Wednesday, February 10, 2010

Overpaid Economists and Mervyn King whose jobs are protected by Employment Laws

Gosh, what a hard life has Mervyn King, the Governor of the Bank of England. Four times a year he has to present a Quarterly Inflation Report.

A Report which nobody bothers to read anymore, because they have already gotten all the trends from plentiful other sources, and in any case, in the years up to the Global Credit Crunch Financial Crisis of 2007, the reports completely failed to take into account useful measures of inflation other than the Mickey Mouse versions that your average Ten year old son could concoct, and hence failed to notice that the whole Global Human Economic Machine was like a Corrupted Software Fault requiring a Seldon Crisis Resolution.

Mervyn King's job is protected by UK and European Employment Laws, and so too are the jobs of the many economists and bankers who still cling to their overpaid positions because unfortunately they haven't the decency to commit seppuku in Traditional Japanese Style for their miserable failures.

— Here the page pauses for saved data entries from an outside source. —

-- ==== Sys2Proof/Safety.lean ====
section
/-!
DEFINITION. The terms that claims use: canonical forms that every step keeps, what it means that a control-core
instruction issues, completes or takes an exception (R284 to R309, R342 to R345), and the plain arithmetic of R311 and
R315 to which results are compared.
-/

namespace Sys2Proof.Machine

/-! ### Canonical forms -/

/-- Stored keys rise strictly. -/
def keysRise {α : Type} (low : Option Nat) (m : List (Nat × α)) : Bool :=
  match m with
  | [] => true
  | (k, _) :: rest =>
    (match low with
      | none => true
      | some l => decide (l < k)) && keysRise (some k) rest

/-- On-die memory is canonical: addresses rise, and no byte is listed that equals what an unlisted address reads as; so
are the disturbances of stored words and the tag words. -/
def Sram.wf (m : Sram) : Bool :=
  Sparse.wf sramDefault m.mem && Sparse.wf (fun _ => (0 : BitVec 72)) m.flips
    && Sparse.wf (fun _ => (⟨0, false, false⟩ : TagWord)) m.tags

/-- The ranges (first address, address after the last) rise from above `low`, none is empty and none touches the next. -/
def rangesRise (low : Option Nat) (rs : List (Nat × Nat)) : Bool :=
  match rs with
  | [] => true
  | (a, b) :: rest =>
    (match low with
      | none => true
      | some l => decide (l < a)) && decide (a < b) && rangesRise (some b) rest

/-- The deep store is canonical: raw addresses rise, and no zero is listed where an unlisted address reads as zero; the
zeroed ranges rise apart from each other; the bank map lists only what differs from the default map. -/
def Dram.wf (d : Dram) : Bool :=
  keysRise none d.deep && (d.deep.all fun c => !(d.zeroed c.1 && c.2 == 0)) && Sparse.wf defaultMapEntry d.map
    && rangesRise none d.zeros

/-- Configuration registers are canonical: only what differs from its reset value is listed. -/
def State.regsWf (s : State) : Bool := Sparse.wf (fun k => BitVec.ofNat 64 (s.regReset k)) s.regs

/-- Every memory is in canonical form. -/
def Memory.wf (s : State) : Bool := s.sram.wf && s.dram.wf

/-- So is the register file. -/
def State.wf (s : State) : Bool := Memory.wf s && s.regsWf

/-! ### Control-core instructions -/

/-- The thread whose instruction word a command is, for the commands that R310 gives a word. -/
def ofThread (i : Instr) : Option ThreadId :=
  match i with
  | .add t _ _ _ _ _ _ => some t
  | .sub t _ _ _ _ _ _ => some t
  | .neg t _ _ _ _ => some t
  | .abs t _ _ _ _ => some t
  | .and t _ _ _ _ _ => some t
  | .or t _ _ _ _ _ => some t
  | .xor t _ _ _ _ _ => some t
  | .andn t _ _ _ _ _ => some t
  | .not t _ _ _ _ => some t
  | .shl t _ _ _ _ _ _ => some t
  | .shr t _ _ _ _ _ => some t
  | .sra t _ _ _ _ _ => some t
  | .rotl t _ _ _ _ _ => some t
  | .min t _ _ _ _ _ => some t
  | .max t _ _ _ _ _ => some t
  | .cmpeq t _ _ _ _ => some t
  | .cmplt t _ _ _ _ _ => some t
  | .cmple t _ _ _ _ _ => some t
  | .selnz t _ _ _ _ _ => some t
  | .mov t _ _ _ _ => some t
  | .popc t _ _ _ _ => some t
  | .clz t _ _ _ _ => some t
  | .mul t _ _ _ _ _ _ => some t
  | .mulh t _ _ _ _ _ => some t
  | .div t _ _ _ _ _ _ => some t
  | .divr t _ _ _ _ _ _ => some t
  | .xmul t _ _ _ _ _ => some t
  | .xmac t _ _ _ _ _ => some t
  | .xmsu t _ _ _ _ _ => some t
  | .xmov t _ _ _ _ _ _ => some t
  | .fadd t _ _ _ _ => some t
  | .fsub t _ _ _ _ => some t
  | .fmul t _ _ _ _ => some t
  | .fdiv t _ _ _ _ => some t
  | .fsqrt t _ _ _ => some t
  | .fmin t _ _ _ _ => some t
  | .fmax t _ _ _ _ => some t
  | .fminm t _ _ _ _ => some t
  | .fmaxm t _ _ _ _ => some t
  | .fabs t _ _ _ => some t
  | .fneg t _ _ _ => some t
  | .fcsgn t _ _ _ _ => some t
  | .frint t _ _ _ => some t
  | .fcmpeq t _ _ _ _ => some t
  | .fcmplt t _ _ _ _ => some t
  | .fcmple t _ _ _ _ => some t
  | .cvtff t _ _ _ _ => some t
  | .cvtfi t _ _ _ _ _ => some t
  | .cvtif t _ _ _ _ _ => some t
  | .fma t _ _ _ _ _ => some t
  | .fms t _ _ _ _ _ => some t
  | .fnma t _ _ _ _ _ => some t
  | .fnms t _ _ _ _ _ => some t
  | .bcdadd t _ _ _ => some t
  | .bcdsub t _ _ _ => some t
  | .movad t _ _ => some t
  | .movda t _ _ => some t
  | .cmpaeq t _ _ _ => some t
  | .cmpaltu t _ _ _ => some t
  | .adda t _ _ _ => some t
  | .suba t _ _ _ => some t
  | .addi t _ _ _ => some t
  | .andi t _ _ _ => some t
  | .ori t _ _ _ => some t
  | .li t _ _ => some t
  | .shli t _ _ _ => some t
  | .shri t _ _ _ => some t
  | .srai t _ _ _ => some t
  | .rotli t _ _ _ => some t
  | .cmpeqi t _ _ _ => some t
  | .cmplti t _ _ _ => some t
  | .cmpltui t _ _ _ => some t
  | .ld t _ _ _ _ => some t
  | .lds t _ _ _ _ => some t
  | .st t _ _ _ _ => some t
  | .slaunch t _ _ => some t
  | .beqz t _ _ => some t
  | .bnez t _ _ => some t
  | .bltz t _ _ => some t
  | .bgez t _ _ => some t
  | .bra t _ => some t
  | .bal t _ _ => some t
  | .ja t _ => some t
  | .jal t _ _ => some t
  | .nop t => some t
  | .mfs t _ _ => some t
  | .mts t _ _ => some t
  | .wfe t _ _ => some t
  | .wtu t _ _ _ => some t
  | .sev t _ _ => some t
  | .callg t _ => some t
  | .retx t => some t
  | .fence t => some t
  | _ => none

/-- R284 to R286, R308: thread `t` issues `i` in its slot, the fetch check passes, and `i` is legal where it stands. -/
def State.Issues (s : State) (t : ThreadId) (i : Instr) : Prop :=
  (s.thread t).canIssue = true ∧ s.fetchFault t = none ∧ legalAt t (s.thread t).slot i = true

/-- R181: none of the flags `f` traps in thread `t`. -/
def State.NoTrap (s : State) (t : ThreadId) (f : Flags) : Prop := traps (s.thread t).r.ts f = false

/-- A register as the view of R291 and R292 that a delayed write reaches. -/
def CoreRegs.view (r : CoreRegs) (dst : RegDst) : BitVec 128 :=
  match dst with
  | .d n => (r.d[n.toNat]'n.isLt).setWidth 128
  | .aBase n => (r.aBase[n.toNat]'n.isLt).setWidth 128
  | .xMov n => r.xMov[n.toNat]'n.isLt
  | .ts => r.ts.setWidth 128

/-- A write of an earlier instruction to `dst` takes effect at the next instruction boundary. -/
def Thread.due (th : Thread) (dst : RegDst) : Bool := th.pend.any fun w => w.left == 0 && w.dst == dst

/-- R180, R291, R293, R301: from `s` to `s'` an instruction of thread `t` completed with the writes `ws`, the flags `f` and,
for a branch, its delay slot: a write of distance 0 shows from now on and a longer one comes one instruction closer, as
do the writes of earlier instructions; the flags are ORed into TS.FLG; the PC moves on; no other register, no other part
of the thread and nothing outside the thread changes. -/
structure State.Completed (s s' : State) (t : ThreadId) (ws : List PendWrite) (f : Flags) (slot : Option Slot) : Prop where
  /-- Nothing outside the thread changes. -/
  only : s' = s.setThread t (s'.thread t)
  /-- Writes of distance 0 show. -/
  shown : ∀ w ∈ ws, w.left = 0 → (s'.thread t).r.view w.dst = w.val
  /-- Longer writes wait. -/
  delayed : ∀ w ∈ ws, w.left ≠ 0 → { w with left := w.left - 1 } ∈ (s'.thread t).pend
  /-- So do longer writes of earlier instructions. -/
  waiting : ∀ w ∈ (s.thread t).pend, w.left ≠ 0 → w.dst ≠ .ts → { w with left := w.left - 1 } ∈ (s'.thread t).pend
  /-- Nothing else waits. -/
  nothingNew : (s'.thread t).pend.length =
    (((s.thread t).pend ++ ws).filter fun w => w.left != 0).length
  /-- Registers without a write keep their values. -/
  kept : ∀ dst : RegDst, dst ≠ .ts → (s.thread t).due dst = false → (∀ w ∈ ws, w.left = 0 → w.dst ≠ dst) →
    (s'.thread t).r.view dst = (s.thread t).r.view dst
  /-- R180: the flags, with nothing else of TS changed. -/
  status : (s.thread t).due .ts = false → (∀ w ∈ ws, w.left = 0 → w.dst ≠ .ts) →
    (s'.thread t).r.ts = tsOrFlags (s.thread t).r.ts f
  /-- Adds, compares and accumulations read what they read before. -/
  arith : (s'.thread t).r.a = (s.thread t).r.a ∧ (s'.thread t).r.x = (s.thread t).r.x
  /-- The exception registers, TV and GTB stay. -/
  special : (s'.thread t).r.xpc = (s.thread t).r.xpc ∧ (s'.thread t).r.xts = (s.thread t).r.xts
    ∧ (s'.thread t).r.xcause = (s.thread t).r.xcause ∧ (s'.thread t).r.xinfo = (s.thread t).r.xinfo
    ∧ (s'.thread t).r.xaddr = (s.thread t).r.xaddr ∧ (s'.thread t).r.tv = (s.thread t).r.tv
    ∧ (s'.thread t).r.gtb = (s.thread t).r.gtb
  /-- The PC moves past the instruction, or from a delay slot to where its branch goes. -/
  pc : (s'.thread t).pc = (s.thread t).nextPc ∧ (s'.thread t).slot = slot
  /-- The thread runs on. -/
  running : (s'.thread t).st = .running ∧ (s'.thread t).park = none ∧ (s'.thread t).held = none
    ∧ (s'.thread t).routine = (s.thread t).routine
  /-- Store buffer, events, machine checks, watchdog and descriptor queue stay. -/
  rest : (s'.thread t).stores = (s.thread t).stores ∧ (s'.thread t).events = (s.thread t).events
    ∧ (s'.thread t).mchecks = (s.thread t).mchecks ∧ (s'.thread t).warnPending = (s.thread t).warnPending
    ∧ (s'.thread t).wdCount = (s.thread t).wdCount ∧ (s'.thread t).seqNo = (s.thread t).seqNo
    ∧ (s'.thread t).dq = (s.thread t).dq

/-- R342 to R345: from `s` to `s'` thread `t` took an exception: entry in the handler ring with GM = 1 and TEN = 0, pending
writes in effect (R294), the return point and the causes saved, and the PC at the vector; nothing outside the thread but
its request for a reservation changes. -/
structure State.TookException (s s' : State) (t : ThreadId) (e : Exc) (xpc : Addr) (ds : Bool) : Prop where
  /-- Nothing else changes. -/
  only : s' = (s.unregister t).setThread t (s'.thread t)
  /-- R345: what describes the exception. -/
  saved : (s'.thread t).r.xcause = BitVec.ofNat 64 e.cause ∧ (s'.thread t).r.xinfo = BitVec.ofNat 64 e.info
    ∧ (s'.thread t).r.xaddr = BitVec.ofNat 64 e.addr ∧ (s'.thread t).r.xpc = xpc.setWidth 64
  /-- R343: XTS is TS with DS in bit 3. -/
  savedStatus : ∀ n : Nat, n < 64 →
    (s'.thread t).r.xts.getLsbD n = (if n = 3 then ds else ((s.thread t).r.flush (s.thread t).pend).ts.getLsbD n)
  /-- R342: the handler ring, and GM. -/
  mode : tsRing (s'.thread t).r.ts = handlerRing (tsRing (s.thread t).r.ts) ∧ tsGM (s'.thread t).r.ts = true
    ∧ tsTen (s'.thread t).r.ts = 0
  /-- RM and FLG stay. -/
  arithmetic : tsFlg (s'.thread t).r.ts = tsFlg ((s.thread t).r.flush (s.thread t).pend).ts
    ∧ tsRM (s'.thread t).r.ts = tsRM ((s.thread t).r.flush (s.thread t).pend).ts
  /-- R342: the vector. -/
  vector : (s'.thread t).pc = BitVec.ofNat 48 ((s.thread t).r.tv.toNat / 1024 * 1024 + vectorOffset e.cause)
  /-- R294: pending writes took effect, and no other register changes. -/
  registers : (s'.thread t).pend = [] ∧ (∀ dst : RegDst, dst ≠ .ts →
      (s'.thread t).r.view dst = ((s.thread t).r.flush (s.thread t).pend).view dst)
    ∧ (s'.thread t).r.a = (s.thread t).r.a ∧ (s'.thread t).r.x = (s.thread t).r.x
    ∧ (s'.thread t).r.tv = (s.thread t).r.tv ∧ (s'.thread t).r.gtb = (s.thread t).r.gtb
  /-- The thread runs at the handler. -/
  running : (s'.thread t).st = .running ∧ (s'.thread t).slot = none ∧ (s'.thread t).park = none
    ∧ (s'.thread t).held = none ∧ (s'.thread t).routine = none
  /-- Store buffer, events, watchdog and descriptor queue stay. -/
  rest : (s'.thread t).stores = (s.thread t).stores ∧ (s'.thread t).events = (s.thread t).events
    ∧ (s'.thread t).wdCount = (s.thread t).wdCount ∧ (s'.thread t).seqNo = (s.thread t).seqNo
    ∧ (s'.thread t).dq = (s.thread t).dq

/-- Command `i` at `s` answers a next state, and to it thread `t` completed as said over `s1`, which is `s` with the
instruction's other effects. -/
def Runs (i : Instr) (s : State) (t : ThreadId) (s1 : State) (ws : List PendWrite) (f : Flags) (slot : Option Slot) : Prop :=
  ∃ s', exec i s = .next s' ∧ s1.Completed s' t ws f slot

/-- Command `i` at `s` answers a next state of which `p` holds. -/
def Answers (i : Instr) (s : State) (p : State → Prop) : Prop := ∃ s', exec i s = .next s' ∧ p s'

/-- Every configuration register but those at the places `ks`, as (block, offset), keeps its content. -/
def State.OnlyRegs (s s' : State) (ks : List (Nat × Nat)) : Prop :=
  ∀ blk off, (∀ k ∈ ks, regKey blk off ≠ regKey k.1 k.2) → s'.reg blk off = s.reg blk off

/-! ### Plain arithmetic -/

/-- R311: the low `w` bits of `x`, extended to 64 bits: by zeros when `u`, by the sign otherwise. -/
def narrow (u : Bool) (w : Nat) (x : Word) : Word :=
  if u then (x.setWidth w).setWidth 64 else (x.setWidth w).signExtend 64

/-- R311: a source of `w` bits as a number. -/
def operand (u : Bool) (w : Nat) (x : Word) : Int :=
  if u then ((x.setWidth w).toNat : Int) else (x.setWidth w).toInt

/-- R139: the number of `w` bits nearest to `z`. -/
def clamp (u : Bool) (w : Nat) (z : Int) : Int :=
  if u then max 0 (min (2 ^ w - 1) z) else max (-(2 ^ (w - 1))) (min (2 ^ (w - 1) - 1) z)

/-- R139, R311: the exact result `z` reduced to `w` bits, saturated or wrapped, and extended. -/
def reduced (sat u : Bool) (w : Nat) (z : Int) : Word :=
  if sat then BitVec.ofInt 64 (clamp u w z) else narrow u w (BitVec.ofInt 64 z)

/-- R139: Q, raised when a saturating reduction changes the value. -/
def reducedFlags (sat u : Bool) (w : Nat) (z : Int) : Flags := if sat && clamp u w z != z then flagQ else 0

/-- R312: a comparison result. -/
def allOnesIf (b : Bool) : Word := if b then BitVec.allOnes 64 else 0

end Sys2Proof.Machine
end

Trade Unions think that these Employment Laws are for the "working class", but these laws have protected jobs in Management and jobs of non-productive employees, while ruining everything for everybody, which is why Britain today has a Manufacturing Output today that makes it an embarrassment compared to France and Germany.

And which is why today Kraft announced that they were closing the Cadbury's factory in Bristol and getting rid of 400 jobs. Because they only way you can get rid of jobs under these employment laws, is to shut down the whole organisation and shift the production somewhere else, in this case to Poland.

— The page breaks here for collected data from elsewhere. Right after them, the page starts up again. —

/-! ### The stream matrix (R266 to R283) -/

/-- R226, R272, R278, R279: an access of one piece enters the matrix behind the transactions in flight when nothing holds
it, with its QoS stamped and, in a window of the deep store, what the window logic needs beside it; otherwise it waits
in its input queue, and a hold under R278 is counted. Where the spec leaves a choice, the
clauses follow the model's (log entries 58 and 66). -/
def Obligations.MatrixAccessesEnterOrWait : Prop :=
  ∀ (s : State) (m : Master) (id : BitVec 8) (qos : BitVec 4) (addr : BitVec 48) (n : Nat),
    let a := addr.toNat
    let x : Txn := ⟨m, requestId m id, qos, addr, .read n, false, s.requestSlot m qos, s.matrix.nextNo, addr, none, none⟩
    let held := s.txnHeld x (s.matrix.waiting ++ s.matrix.flight)
    let behind := s.matrix.waiting.any fun y => masterNo y.m == masterNo m && s.txnTarget y == s.txnTarget x
    let queued (s' : State) : Prop := s'.matrix.waiting = s.matrix.waiting ++ [x] ∧ s'.matrix.flight = s.matrix.flight
      ∧ s'.sram = s.sram ∧ s'.dram = s.dram
    let stamped : Txn := { x with qos := s.stampQos m qos }
    let free : Prop := held = false ∧ behind = false ∧ s.barred x = false ∧ s.withinLimits x = true
    s.dieOn = true → s.requestOk m qos = true → s.aliasOk a (.read n) = true → s.allReach m a n (matrixCarries m) = true →
    a % s.unitAt a + n ≤ s.unitAt a →
      (free → deepEnd ≤ a → exec (.matrixRequestEntry m id qos addr (.read n)) s
        = .next { s with matrix := { s.matrix with flight := s.matrix.flight ++ [stamped], nextNo := s.matrix.nextNo + 1 } })
      ∧ (free → a < deepEnd → exec (.matrixRequestEntry m id qos addr (.read n)) s
        = .next { s with
            matrix := { s.matrix with flight := s.matrix.flight ++ s.withCompanions stamped, nextNo := s.matrix.nextNo + 1 }
            dram := s.dram.touchCheck (s.deepPlace a) })
      ∧ (held = true → ∃ s', exec (.matrixRequestEntry m id qos addr (.read n)) s = .next s' ∧ queued s'
        ∧ s'.fieldOf 0x04 0x10 0 32 = satAdd 32 (s.fieldOf 0x04 0x10 0 32) 1)
      ∧ (held = false → (behind = true ∨ s.barred x = true ∨ s.withinLimits x = false) →
        ∃ s', exec (.matrixRequestEntry m id qos addr (.read n)) s = .next s' ∧ queued s' ∧ s'.regs = s.regs)

/-- R230, R274: MATRIX_GRANT serves one transaction that waits at the point, of the highest QoS unless a running grant goes
on, and it leaves the matrix; with none waiting nothing happens. A mailbox read returns the stored bytes.
R282: a dust sheet lifts once its event is over and every covered transaction has completed, and stays before. -/
def Obligations.MatrixGrantsServeAndSheetsLift : Prop :=
  (∀ (s : State) (pt : ArbPoint) (x : Txn) (g : Grant) (off n : Nat),
    let served := serveGrant (s.ptGrant pt) (s.reg 0x04 (0x200 + 8 * ptTarget pt)) (s.ptReady pt)
    (served = some (x, g) → x ∈ s.matrix.flight ∧ s.txnPoint x = pt
      ∧ (grantGoesOn (s.ptGrant pt) (s.ptReady pt) = false → ∀ y ∈ s.ptReady pt, y.qos.toNat ≤ x.qos.toNat))
    ∧ (s.dieOn = true → served = none → exec (.matrixGrant pt) s = .next s)
    ∧ (s.dieOn = true → served = some (x, g) → s.matrix.waiting = [] → s.region x.addr.toNat = .mailbox off →
      x.acc = .read n → x.covered = false → (∀ w ∈ wordsOf x.addr.toNat n, s.flip w = 0) →
      ∃ s', exec (.matrixGrant pt) s = .next s' ∧ s'.readData = (List.range n).map (fun k => s.sramByte (x.addr.toNat + k))
        ∧ s'.matrix.flight.length + 1 = s.matrix.flight.length ∧ s'.sram = s.sram ∧ s'.dram = s.dram ∧ s'.regs = s.regs))
  ∧ (∀ (s : State) (p : SheetPart),
    let open_ : Prop := ∃ x ∈ s.matrix.flight, x.covered = true ∧ coversTxn p x = true
    (p ∈ s.matrix.sheets → s.sheetEventOver p = true → ¬open_ → s.matrix.waiting = [] →
      ∃ s', exec (.dustSheetLift p) s = .next s' ∧ p ∉ s'.matrix.sheets
        ∧ (∀ q, q ≠ p → (q ∈ s'.matrix.sheets ↔ q ∈ s.matrix.sheets)) ∧ s'.matrix.flight = s.matrix.flight
        ∧ s'.sram = s.sram ∧ s'.regs = s.regs ∧ s'.threads = s.threads)
    ∧ (open_ → exec (.dustSheetLift p) s = .next s))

What did Peter Mandelson do about this? Oh, he farted. After all, don't forget, that Peter Mandelson and New Labour were Intensely Relaxed about Some People Getting Filthy Rich. Those were his Champagne Socialist words when they were sailing on what they claimed to be a healthy economy, although it was funded and enabled by the blood, sweat and tears of one billion people in China whom they were building up debt against. I was living in London the whole time, and I could see all the problems around me, but they were sitting in West London, eating free food at the House of Commons, and drinking endless champagne and parties thrown for them by filthy rich people.

I hate Peter Mandelson, but what I really hate more are the people who voted for Peter Mandelson.